Stored items:
+ + +
-- ==== Sys2Proof/Syntax.lean ====
section
/-! DEFINITION. The commands of the block: one constructor for every row of the opcode table, with
the row's operands. Where the last operands have a default, it is the case in which nothing is amiss. -/

namespace Sys2Proof

open Machine
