/-- The default fields of the first-level entries a prefix covers brought in line with the table's prefixes. -/
def trieHigh (n : Nat) (p : Prefix) (l : Lkp) : Lkp :=
  match Tab.find l.tables n with
  | none => l
  | some t =>
    l.setTable n { t with filter := t.filter.map (fun e =>
      if t.covers e.1 p then
        (e.1, { bits := BitVec.ofNat 64 (e.2.bits.toNat / 2 ^ 41 * 2 ^ 41 + pack (t.defaultBits e.1)), faulty := false })
      else e) }

/-- A trie table brought in line with its prefixes where one of them went, came or changed (09 R356, R365). -/
def trieFix (n : Nat) (p : Prefix) (l : Lkp) : Option Lkp :=
  if 16 < p.len then trieLow n p l else some (trieHigh n p l)

/-- Whether all tables together keep the pools of 09 R344. -/
def poolsOk (l : Lkp) : Bool :=
  let sum := fun (f : LkTable → Nat) => l.tables.foldl (fun a t => a + f t.2) 0
  decide (sum (fun t => if t.kind = 0 ∧ t.place = 0 then 2 ^ t.blog2 else 0) ≤ 32768) &&
  decide (sum (fun t => if t.kind = 0 then 0 else 2 ^ t.rbits) ≤ 1048576) &&
  decide (sum (fun t => if t.kind = 0 ∧ t.learn ≠ 0 then 2 ^ t.blog2 else 0) ≤ 262144) &&
  decide (sum (fun t => if t.kind = 0 ∧ t.place = 1 ∧ t.learn = 0 then 4 * 2 ^ t.blog2 else 0) ≤ 4194304) &&
  decide (sum validEntries ≤ 4194304)

/-- A record loaded (09 R365, R370); none where it is refused with code 0x86. -/
def load (l : Lkp) (inst : Nat) (b : Bytes) (stamp : Nat) : Option Lkp :=
  if headerOk inst b && entriesOk b then
    let r := if (header b).kind = 0 then (fillExact b stamp).map (l.setTable inst)
      else if (header b).kind = 1 then (fillHash b).map (l.setTable inst)
      else fillTrie inst b l
    match r with
    | some l' => if poolsOk l' then some l' else none
    | none => none
  else none

/-- Whether a record changes what 09 R365 lets no update change. -/
def sameShape (a b : LkTable) : Bool :=
  decide (a.kind = b.kind ∧ a.place = b.place ∧ a.keywords = b.keywords ∧ a.datawords = b.datawords ∧
    a.learn = b.learn ∧ a.blog2 = b.blog2 ∧ a.rbits = b.rbits ∧ a.kbits = b.kbits ∧
    a.lengths = b.lengths)

end Seed

end Sys2Proof.Machine
end

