/-! ### Pairs, lanes and framers -/

/-- The pair that covers a lane number of either side. -/
def pairOf (s : State) (n : Nat) : Option Nat :=
  (s.pairsUsed.find? (fun e => decide (e.1 ≤ n ∧ n < e.1 + e.2.width))).map Prod.fst

/-- A lane's number within its side. -/
def laneIdx (l : Nat) : Nat := if l < 32 then l else l - 32

/-- Whether a framer's lanes are all ACTIVE. -/
def framerLanesUp (s : State) (n : Nat) : Bool :=
  !(s.framerLanes n).isEmpty && (s.framerLanes n).all (fun l => decide ((s.lane l).stage = .active))

/-- The end of SYNC: LOST_SYNC is counted and raised, a frame in progress is discarded (06 R228,
R251), and a SYNC period that ends in HUNT before 64 headers is a false lock (R232). `mid` says that
the end may fall inside a frame. -/
def leaveSync (s : State) (n : Nat) (st : SyncState) (mid : Bool) : State :=
  let f := s.framer n
  let falseLock := decide (st = .hunt ∧ f.headers < 64)
  let near := { f.near with falseLock := f.near.falseLock || falseLock, defect := true }
  let t := if mid && decide (f.off < f.rx.length) then s.bump (Reg.framer n + 0x80) else s
  let t := t.setFramer n { f with sync := st, v := 0, byScan := false, near := near }
  let t := (t.bump (Reg.framer n + 0x58)).framerCause n 1 1
  if falseLock then (t.bump (Reg.framer n + 0x60)).framerCause n 2 1 else t

/-- A framer follows its lanes: STOPPED while one is not ACTIVE, to HUNT when all become so
(06 R224). -/
def framerFollow (s : State) (n : Nat) : State :=
  let f := s.framer n
  if s.framerLanesUp n then
    if f.sync = .stopped then
      s.setFramer n { f with sync := .hunt, v := 0, rx := [], off := 0, rxPos := 0, near := { f.near with defect := true },
                             aligned := f.aligned || decide (32 ≤ n ∨ (s.pair n).width = 1) }
    else s
  else if f.sync = .stopped then s
  else
    let t := if f.sync = .sync then s.leaveSync n .stopped true else s
    let g := t.framer n
    let ls := t.framerLanes n
    let t := { t with deskew := t.deskew.filter (fun e => !ls.contains e.1) }
    t.setFramer n { g with sync := .stopped, v := 0, rx := [], off := 0, aligned := false, force := false,
                           near := { g.near with defect := true } }

/-- The conditions of 05 R187, or of 06 R206 for a trunk port. -/
def portUp (s : State) (line : Bool) (n : Nat) : Bool :=
  let p := s.port line n
  !(s.portLanes line n).isEmpty && !p.removed && !p.retired &&
    (s.portLanes line n).all (fun l => decide ((s.lane l).stage = .active)) &&
    (if line && decide ((s.pair n).mode = .trunk) then
      (s.framer n).aligned && decide ((s.framer n).sync = .sync)
    else p.pcsLock && p.fecLock && !p.localFault && !p.remoteFault)

/-- No polder and no pipe group is still waking (01 R49, R50). -/
def unitsReady (s : State) : Bool :=
  decide (s.cph.waking = 0) && s.polders.all (fun e => decide (e.2.state ≠ .waking))

/-- A port takes the state its conditions give; it becomes ACTIVE only with the units its pair needs awake (01
R50). With a lane that is not ACTIVE it has no lock and receives no fault sequence. It transmits remote fault while it
receives local fault (05 R188). `own` is false where the module takes it out by shed, retirement, a PORT_POLICY stop,
removal or a lost reference (05 R200). -/
def portFollow (s : State) (line : Bool) (n : Nat) (own : Bool) : State :=
  let p := s.port line n
  let lanes := (s.portLanes line n).all (fun l => decide ((s.lane l).stage = .active))
  let p := if lanes then p else { p with pcsLock := false, fecLock := false, localFault := false, remoteFault := false }
  let p := { p with sendRemote := p.localFault }
  let up := s.portUp line n && (p.active || s.unitsReady)
  if up = p.active then s.setPort line n p
  else
    let t := s.setPort line n { p with active := up }
    if up then t.portCause line n 0 0 else if own then t.portCause line n 1 1 else t

/-- A port's receiver takes the outputs its own transmitter sends from now on (04 R173, 05 R201). -/
def loopFrom (s : State) (line : Bool) (p : Nat) : State :=
  s.setPort line p { s.port line p with looped := (s.portOut line p).sent.length }

/-- A framer moves, and with it its port (06 R206). -/
def framerPort (s : State) (n : Nat) (own : Bool) : State :=
  if n < 32 then s.portFollow true n own else s

/-! ### Capacity (01 R48, 08 R306, 11 R434) -/

/-- Engines in service in polders that are neither removed nor retired. -/
def enginesInService (s : State) : Nat :=
  ((List.range 32).map (fun p =>
    let q := s.polder p
    if q.state = .removed ∨ q.state = .retired then 0 else popCount q.inService.toNat 32)).sum

/-- Pipes in service. -/
def pipesInService (s : State) : Nat := popCount s.cph.inService 64

/-- Whether `l` lanes per side fit the engines in service and the pipes in service at the last round
boundary (01 R47, R48; 11 R434, R436). -/
def fits (s : State) (l : Nat) : Bool :=
  decide ((914 * l + 31) / 32 ≤ s.enginesInService ∧ 7 * l ≤ 4 * s.cph.fitN)

/-- The pairs that stay within the capacity, taken from the lowest number (01 R48). -/
def keep48 (s : State) : List (Nat × Nat) → Nat → List Nat → List Nat
  | [], _, out => out
  | (n, w) :: r, l, out => if s.fits (l + w) then keep48 s r (l + w) out else (n :: out) ++ r.map Prod.fst

/-- The pairs taken out of service are marked: highest-numbered first, until the rest fit (01 R48).
The holder of the burgee takes them out (16 R568). -/
def fit48 (s : State) : State :=
  if s.wrd.holder.isNone then s
  else
    let want := s.pairsUsed.filter (fun e =>
      s.pairAllowed e.1 { e.2 with out48 := false } && (s.port false e.1).active && (s.port true e.1).active)
    let out := s.keep48 (want.map (fun e => (e.1, e.2.width))) 0 []
    { s with pairs := s.pairs.map (fun e => (e.1, { e.2 with out48 := out.contains e.1 })) }

/-! ### Waking and gating (01 R49, R50; 08 R306; 11 R435) -/

/-- Lanes per side of the pairs that need polders and pipes: those with a port that is ACTIVE, or allowed with a
lane that has left DOZE, so that the units are awake before a port reaches ACTIVE and until both have left it (01
R50; log entry 22). -/
def lanesWanted (s : State) : Nat :=
  s.pairsUsed.foldl (fun a e =>
    let awake := (s.portLanes false e.1 ++ s.portLanes true e.1).any (fun l =>
      decide ((s.lane l).stage ≠ .doze ∧ (s.lane l).stage ≠ .removed))
    let up := (s.port false e.1).active || (s.port true e.1).active
    if up || (s.pairAllowed e.1 { e.2 with out48 := false } && awake) then a + e.2.width else a) 0

/-- Whether a polder holds no context. -/
def polderEmpty (s : State) (p : Nat) : Bool :=
  s.engines.all (fun e => decide (e.1 / 32 ≠ p) || e.2.ctxs.isEmpty)

/-- One polder woken or gated, with the engines that lower polders give (08 R306). -/
def polderNeed (need : Nat) (a : Nat × State) (p : Nat) : Nat × State :=
  let q := a.2.polder p
  if q.state = .removed ∨ q.state = .retired then a
  else if a.1 < need then
    (a.1 + popCount q.inService.toNat 32,
      if q.state = .asleep then a.2.setPolder p { q with state := .waking } else a.2)
  else
    (a.1, if q.state ≠ .asleep ∧ a.2.polderEmpty p then a.2.setPolder p { q with state := .asleep } else a.2)
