/-- CAPABILITY_WORD_ASSEMBLED (04 R167, R168). -/
def execCapabilityWordAssembled (l : Fin 34) (s : State) : Out :=
  let i := l.val + 32
  let n := s.lane i
  if n.rx.capBytes.length ≠ 8 ∨ s.coded i = false then .next s
  else
    let w := beNat n.rx.capBytes
    let differs := s.capDiffers i w
    let ready := decide (field w 56 8 = 1 ∧ field w 27 1 = 1) && !differs && decide (n.rx.prevCap = some (BitVec.ofNat 64 w))
    let ex := decide (n.stage = .exchange)
    let t := s.setLane i { n with
      cap := BitVec.ofNat 64 w
      rx := { n.rx with prevCap := some (BitVec.ofNat 64 w), capBytes := [], mismatch := ex && differs } }
    if ex && ready then .next (t.laneUp i)
    else if ex && differs && !n.rx.mismatch then .next (t.laneCause i 5 2)
    else .next t

/-- EXCHANGE_TIMEOUT (04 R141, R168). -/
def execExchangeTimeout (l : Fin 34) (s : State) : Out :=
  let i := l.val + 32
  let n := s.lane i
  if n.stage = .exchange ∧ n.rx.mismatch = false then .next ((s.moveLane i .lock true).laneCause i 2 0) else .next s

/-- SIGNAL_LOSS (04 R142). -/
def execSignalLoss (l : Fin 66) (s : State) : Out :=
  let n := s.lane l.val
  let t := s.setLane l.val { n with signal := false }
  if n.stage = .active then .next (t.laneDown l.val .detect) else .next t

/-- BIT_LOCK_LOSS (04 R142, R173): without bit lock there is no word lock either. -/
def execBitLockLoss (l : Fin 66) (s : State) : Out :=
  let n := s.lane l.val
  if n.stage = .active then .next (s.laneDown l.val .detect)
  else .next (s.setLane l.val { n with bitLock := false, wordLock := false, rx := State.unlock n.rx })

/-- WORD_LOCK_LOSS (04 R142, R173). -/
def execWordLockLoss (l : Fin 66) (s : State) : Out :=
  let n := s.lane l.val
  if n.stage = .active then .next (s.laneDown l.val .lock)
  else .next (s.setLane l.val { n with wordLock := false, rx := State.unlock n.rx })

/-- FOM_UPDATE (04 R149–R151, R174): once per millisecond in ACTIVE. -/
def execFomUpdate (l : Fin 66) (eye : Eye) (s : State) (prbs : Nat := 0) : Out :=
  if (s.lane l.val).stage = .active then
    let t := ((s.prbsErrors l.val prbs).adapt l.val false).takeFom l.val eye.fom
    let n := t.lane l.val
    let low := if n.fom < n.taps.fomFloor then n.lowUpdates + 1 else 0
    let high := if n.taps.fomFloor + 8 ≤ n.fom then n.highUpdates + 1 else 0
    let armed := n.fomArmed || decide (1000 ≤ high)
    let raise := armed && decide (10 ≤ low)
    let t := t.setLane l.val { n with lowUpdates := low, highUpdates := high, fomArmed := armed && !raise }
    if raise then .next (t.laneCause l.val 4 1) else .next t
  else .next s

/-- PLL_LOCK_FAIL (04 R169): only while the side's reference runs. -/
def execPllLockFail (l : Fin 66) (s : State) : Out :=
  if (s.lane l.val).stage ≠ .doze ∧ s.sideRef l.val then .next (s.removeLane l.val true) else .next s

/-! ### A framer's stream, sent (06 R203, R204, R212, R223; 04 R155–R161, R166) -/

namespace State

/-- Bytes put into a framer's stream, scrambled (06 R223), with the frames of its output taken so far. -/
def streamPut (s : State) (n : Nat) (b : Bytes) (taken : Nat) : Bytes × State :=
  let f := s.framer n
  let r := Ndoath.inStream f.txHist b
  (r.1, s.setFramer n { f with txHist := r.2, txPos := f.txPos + b.length, txTaken := taken })

/-- A FILL frame of at most so many bytes put into the stream (06 R212). -/
def streamFill (s : State) (n most : Nat) : Bytes × State :=
  s.fresh.2.streamPut n (Ndoath.fillFrame (Ndoath.fillShape most (Config.fillShape s.fresh.1))) (s.framer n).txTaken

/-- The next frame of a framer's stream, as the stream carries it: the next output whose place has come, or FILL frames
for a gap of 24 bytes or more, or where there is no output (06 R212). The size of a FILL frame is free. -/
def streamNext (s : State) (n : Nat) : Bytes × State :=
  let f := s.framer n
  let sent := (s.portOut true n).sent
  match (sent.take (sent.length - f.txTaken)).getLast? with
  | none => s.streamFill n 9476
  | some o =>
    let place := Ndoath.streamAt (s.framerWidth n) o.start
    if f.txPos + 24 ≤ place then s.streamFill n (place - f.txPos) else s.streamPut n o.bytes (f.txTaken + 1)

/-- At least `need` bytes of a framer's stream; every frame has 24 or more. -/
def streamTake (n : Nat) : Nat → Nat → State → Bytes × State
  | 0, _, s => ([], s)
  | k + 1, need, s =>
    if need = 0 then ([], s)
    else
      let (b, t) := s.streamNext n
      let (r, u) := streamTake n k (need - b.length) t
      (b ++ r, u)

/-- Bytes as words, most significant byte first (06 R203). -/
def wordsOf : Nat → Bytes → List (BitVec 64)
  | 0, _ => []
  | n + 1, b => BitVec.ofNat 64 (beNat (b.take 8)) :: wordsOf n (b.drop 8)

/-- Every w-th element, from the i-th on. -/
def strand (w i : Nat) (ws : List (BitVec 64)) : List (BitVec 64) :=
  (ws.zipIdx.filter (fun e => decide (e.2 % w = i))).map Prod.fst

/-- A framer's stream begins, a row behind the place of this instant, with the frames sent from now on. -/
def streamStart (s : State) (n phase : Nat) : State :=
  let f := s.framer n
  let w := s.framerWidth n
  if f.txRow.isSome then s
  else
    let p := Ndoath.streamAt w (Rate.at_ s.now phase) - Ndoath.rowSize w
    let sent := (s.portOut true n).sent
    let old := (sent.filter (fun o => decide (Ndoath.streamAt w o.start < p))).length
    s.setFramer n { f with txRow := some p, txPos := p, txTaken := max f.txTaken old, txLeft := [] }

/-- One row of blocks cut from a framer's stream: every lane of it that sends takes its payload words under one SEQ (06
R203, R204). -/
def cutRow (s : State) (n phase : Nat) : State :=
  let s := s.streamStart n phase
  let f := s.framer n
  let w := max 1 (s.framerWidth n)
  let need := Ndoath.rowSize w - f.txLeft.length
  let (b, t) := streamTake n need need s
  let row := f.txLeft ++ b
  let ws := wordsOf (Ndoath.blockWords * w) row
  let t := t.setFramer n { t.framer n with txLeft := row.drop (Ndoath.rowSize w), txSeq := (f.txSeq + 1) % 256 }
  (t.framerLanes n).zipIdx.foldl (fun (u : State) e =>
    let m := u.lane e.1
    if u.laneSends e.1 then u.setLane e.1 { m with tx := { m.tx with queue := m.tx.queue ++ [(f.txSeq, strand w e.2 ws)] } } else u) t

/-- The symbols a lane puts on the line, looped to its own receiver with NEAR_LOOP; TX_INVERT swaps the legs (04 R148,
R173). -/
def lineSend (s : State) (l : Nat) (tx : LaneTx) (out : List Nat) : State :=
  let n := s.lane l
  let t := s.setLane l { n with tx := { tx with sent := out.map (fun x => BitVec.ofNat 2 (Pam4.swap n.txInvert x)) } }
  if s.nearLoop l ∧ s.coded l then (if s.pattern l = 1 ∨ s.pattern l = 2 then t.patternCheck l out else t.rxFeed l out) else t

/-- A block time of a test pattern (04 R174). -/
def sendPattern (s : State) (l : Nat) : State :=
  let k := s.fresh.1
  let t := s.fresh.2
  let n := t.lane l
  let p := t.pattern l
  let start := if n.tx.pattern ≠ 0 ∨ p = 3 then n.tx.pattern else 1 + Config.patternStart k % (2 ^ (if p = 2 then 31 else 13) - 1)
  let r := Pam4.patternOut p (32 * 16384) start
  t.lineSend l { n.tx with pattern := r.2 } r.1

/-- A block of a lane sent: marker, fill words and payload, which is all fill but in ACTIVE (04 R141, R155–R161). -/
def sendBlock (s : State) (l : Nat) (b : Nat × List (BitVec 64)) : State :=
  let n := s.lane l
  let short := min 8 (n.tx.debt / 32)
  let f := 8 - short
  let m := Marker.make (l - 32) b.1 f (field (s.capWord l) (56 - 8 * (b.1 % 8)) 8)
  let payload := if n.stage = .active then b.2 else List.replicate Ndoath.blockWords 0
  let body := Pam4.scramble (l - 32) (List.replicate f 0 ++ payload)
  let (out, lv, run, k) := Pam4.stuff ((m :: body).flatMap Pam4.ofWord) n.tx.level n.tx.run
  s.lineSend l { n.tx with queue := n.tx.queue.drop 1, debt := n.tx.debt - 32 * short + k, level := lv, run := run } out

end State

/-! ### Trunk line coding as commands -/

/-- MARKER_SEND (04 R155–R161, R166, R174; 06 R203, R204): one block of a lane, a row of its port being cut from the
framer's stream where the lane has none waiting, or a block time of the test pattern set; `phase` is the part of a core
cycle gone by, in 2^-16 ns. -/
def execMarkerSend (l : Fin 34) (phase : Nat) (s : State) : Out :=
  let i := l.val + 32
  match s.framerOf i with
  | none => .next s
  | some n =>
    if s.laneSends i = false then .next s
    else if s.pattern i ≠ 0 then .next (s.sendPattern i)
    else
      let t := if (s.lane i).tx.queue.isEmpty then s.cutRow n phase else s
      match (t.lane i).tx.queue.head? with
      | none => .next t
      | some b => .next (t.sendBlock i b)

/-- MARKER_RECEIVED (04 R148, R155, R159–R165, R167, R174): symbols arrive, with NEAR_LOOP the lane's own, and the
receiver takes one marker where the symbols up to it have come; `occupancy` is the elastic buffer's there. -/
def execMarkerReceived (l : Fin 34) (syms : List (BitVec 2)) (occupancy : Nat) (s : State) : Out :=
  let i := l.val + 32
  if s.coded i = false then .next s
  else
    let lv := if s.nearLoop i then [] else syms.map (fun x => Pam4.swap (s.lane i).rxInvert x.toNat)
    if s.pattern i = 1 ∨ s.pattern i = 2 then .next (s.patternCheck i lv)
    else .next ((s.rxFeed i lv).rxTake i (min 32 occupancy))

/-- ELASTIC_BUFFER_SLIP (04 R164): marker lock is lost and the block in progress with it. -/
def execElasticBufferSlip (l : Fin 34) (s : State) : Out :=
  let i := l.val + 32
  if s.coded i = false ∨ (s.lane i).wordLock = false then .next s else .next (s.markerLost i)

/-! ### Lane registers (04 R173–R176) -/

namespace State

/-- A lane's counters at 0. -/
def laneClear (s : State) (l : Nat) : State :=
  (List.range 7).foldl (fun t k => t.setReg (Reg.lane l + 0x18 + 4 * k) 0) s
+ + +
- [REQUIRED ACTION] Return, unchanged, the run of lines above that opens with the line containing "let t := s.setPort" and closes with the line containing "def loopFrom (s". Include both.

- [WRITTEN ANSWER]
    let t := s.setPort line n { p with active := up }
    if up then t.portCause line n 0 0 else if own then t.portCause line n 1 1 else t

/-- A port's receiver takes the outputs its own transmitter sends from now on (04 R173, 05 R201). -/
def loopFrom (s : State) (line : Bool) (p : Nat) : State :=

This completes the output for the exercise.